Information shown:

-- ==== Sys2Proof/Machine/Run.lean ====
section
/-! DEFINITION. The CTRL commands: START with validation, the merge and the set-up
(spec/41_chain_run.md R170 to R175), HOOK_ACK (R185) and DONE_CLR (spec/10_state.md R26); and the end of
the step loop (R176, R179). -/

namespace Sys2Proof.Machine

/-! ### Descriptor headers (R110) -/

/-- Header word 0 of slot `d` (R110). -/
def Memory.header (m : Memory) (d : Nat) : Except Fault Word := m.word (descOffset d 0)
/-- LENGTH, bits 7:0 (R110). -/
def headerLength (h : Word) : Nat := (h.extractLsb' 0 8).toNat
/-- PRE_HOOK, bit 8 (R110). -/
def headerPre (h : Word) : Bool := h.getLsbD 8
/-- POST_HOOK, bit 9 (R110). -/
def headerPost (h : Word) : Bool := h.getLsbD 9
/-- VALID, bit 31 (R110). -/
def headerValid (h : Word) : Bool := h.getLsbD 31

/-! ### The merge (R172) -/

/-- The two descriptors of a run: the template's and the override's slot and header. Without an override
the override's header counts as 0: no step and no hook. -/
structure RunPlan where
  template : Nat
  th : Word
  overrideEn : Bool
  override : Nat
  oh : Word
deriving DecidableEq, Repr

/-- eff_len (R172). -/
def RunPlan.length (p : RunPlan) : Nat :=
  if p.overrideEn then max (headerLength p.th) (headerLength p.oh) else headerLength p.th

/-- EFF_PRE (R172). -/
def RunPlan.preHook (p : RunPlan) : Bool := headerPre p.th || (p.overrideEn && headerPre p.oh)

/-- EFF_POST (R172). -/
def RunPlan.postHook (p : RunPlan) : Bool := headerPost p.th || (p.overrideEn && headerPost p.oh)

/-- A descriptor's step at an index: ZERO_ENTRY at or past its LENGTH (R172). -/
def stepOrZero (m : Memory) (slot len i : Nat) : Except Fault StepEntry :=
  if i < len then m.stepEntry slot i else .ok StepEntry.zero

/-- Which of the two entries the merge takes at index `i` (R172). -/
def RunPlan.choose (p : RunPlan) (i : Nat) (te oe : StepEntry) : StepEntry :=
  if p.overrideEn && (definedOf oe.w0 || decide (headerLength p.th ≤ i)) then oe else te

/-- EFF[i] (R172). -/
def mergeEntry (m : Memory) (p : RunPlan) (i : Nat) : Except Fault StepEntry := do
  let te ← stepOrZero m p.template (headerLength p.th) i
  let oe ← if p.overrideEn then stepOrZero m p.override (headerLength p.oh) i else .ok StepEntry.zero
  .ok (p.choose i te oe)

/-- EFF[i] to EFF[i + n - 1] (R172). -/
def mergeFrom (m : Memory) (p : RunPlan) (i : Nat) : Nat → Except Fault (List StepEntry)
  | 0 => .ok []
  | n + 1 => do
    let e ← mergeEntry m p i
    let es ← mergeFrom m p (i + 1) n
    .ok (e :: es)

/-! ### Validation (R171) -/

/-- Check 5c: the record's buffer lies inside buffer RAM, and is even on a 16-bit bus (R171). -/
def bufferFits (d : Device) (x : XferRec) : Bool :=
  elemsInside x.bufBase d.dataWidth x.bufCap.toNat && !(d.dataW16 && x.bufBase.getLsbD 0)

/-- A raw step's record exists and its buffer fits (checks 5b and 5c of R171). -/
def recordFits (d : Device) (xs : Vector XferRec Config.numXfer) (k : BitVec 3) : Bool :=
  match recordIndex k with
  | some i => bufferFits d xs[i]
  | none => false

/-- Check 5 of R171 for one step of the effective chain; a hole is never validated (R117). -/
def stepAcceptable (d : Device) (xs : Vector XferRec Config.numXfer) (e : StepEntry) : Bool :=
  match e.instr with
  | .illegalKind7 => false
  | .raww k _ => recordFits d xs k
  | .rawr k _ => recordFits d xs k
  | _ => true

/-- Checks 1 and 2 of R171: the headers of the template and of the override, or `none` for CmdInvalid. -/
def findPlan (m : Memory) (c : RunCfg) : Except Fault (Option RunPlan) :=
  if Config.numDesc ≤ c.template.toNat then .ok none
  else do
    let th ← m.header c.template.toNat
    if headerValid th = false then .ok none
    else if c.overrideEn = false then .ok (some ⟨c.template.toNat, th, false, c.override.toNat, 0⟩)
    else if Config.numDesc ≤ c.override.toNat then .ok none
    else do
      let oh ← m.header c.override.toNat
      if headerValid oh = false then .ok none
      else .ok (some ⟨c.template.toNat, th, true, c.override.toNat, oh⟩)

/-- EFF filled with the merged chain; entries past it keep what they held (R60, R171). -/
def fillEff (p : RunPlan) (chain : List StepEntry) (e : EffChain) : EffChain :=
  { steps := chain ++ e.steps.drop chain.length, pre := p.preHook, post := p.postHook }

/-- Check 5 of R171 on a state whose EFF is filled. -/
def validateChain (p : RunPlan) (chain : List StepEntry) (s : State) : Option Resp × State :=
  (if chain.all (stepAcceptable s.dev s.xfer) then none else some .cmdInvalid,
    { s with eff := fillEff p chain s.eff })

/-- Checks 3 to 5 of R171, with EFF_LEN written and EFF filled on the way. -/
def mergeAndCheck (p : RunPlan) (s : State) : Except Fault (Option Resp × State) :=
  let sized := { s with effLen := BitVec.ofNat 8 p.length }
  if Config.maxSteps < p.length then .ok (some .chainTooLong, sized)
  else if s.dev.luns ≤ s.runCfg.lun.toNat then .ok (some .cmdInvalid, sized)
  else do
    let chain ← mergeFrom s.mem p 0 p.length
    .ok (validateChain p chain sized)

/-- `validate_and_merge()` (R171, R172): the response of the first check that fails, or none. -/
def validateAndMerge (s : State) : Except Fault (Option Resp × State) := do
  let plan ← findPlan s.mem s.runCfg
  match plan with
  | none => .ok (some .cmdInvalid, s)
  | some p => mergeAndCheck p s

/-! ### START, HOOK_ACK, DONE_CLR -/

/-- The flags and counters an accepted START sets before it validates (R170). -/
def beginRun (s : State) : State :=
  { s with
    status := { s.status with done := false, resp := .ok, step := 0 }
    bytes := 0
    effLen := 0
    fsm := .running
    phase := .begin }

/-- `setup()` (R175): chip select of the target LUN, write protect off, the strobes idle. -/
def setupPins (s : State) : State := setStrobesIdle (setWP false (setCS s.runCfg.lun.toNat true s))

/-- The set-up, and the step loop at its first index (R175, R176). -/
def enterLoop (s : State) : State := beginStep 0 (setupPins (pass s))

/-- START (R170): ignored while BUSY; else the run begins, is validated, and either finishes with zero
progress or enters the step loop. -/
def execStart (s : State) : Host.Outcome State Fault Refusal :=
  if s.busy then .next s
  else
    match validateAndMerge (beginRun s) with
    | .error f => .fault f
    | .ok (some r, s') => .next (rejectRun r s')
    | .ok (none, s') => .next (enterLoop s')

/-- HOOK_ACK (R185): resumes a pending hook; otherwise ignored and not remembered. -/
def execHookAck (s : State) : Host.Outcome State Fault Refusal :=
  if s.hookPending then .next (returnFromHook s) else .next s

/-- DONE_CLR (R26): clears DONE while BUSY = 0; otherwise ignored. -/
def execDoneClr (s : State) : Host.Outcome State Fault Refusal :=
  if s.busy then .next s else .next { s with status := { s.status with done := false } }

/-- The end of the step loop (R176, R179): chip select of the target LUN off, finish(Ok, BYTES). -/
def endRun (s : State) : State := finish .ok s.bytes (setCS s.runCfg.lun.toNat false s)

end Sys2Proof.Machine
end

Exercise:
Above are the records; from them, give again exactly the lines from the one containing "def enterLoop (s" to the one containing "match validateAndMerge (beginRun s) with", both lines included, and nothing more.

Solved exercise:
def enterLoop (s : State) : State := beginStep 0 (setupPins (pass s))

/-- START (R170): ignored while BUSY; else the run begins, is validated, and either finishes with zero
progress or enters the step loop. -/
def execStart (s : State) : Host.Outcome State Fault Refusal :=
  if s.busy then .next s
  else
    match validateAndMerge (beginRun s) with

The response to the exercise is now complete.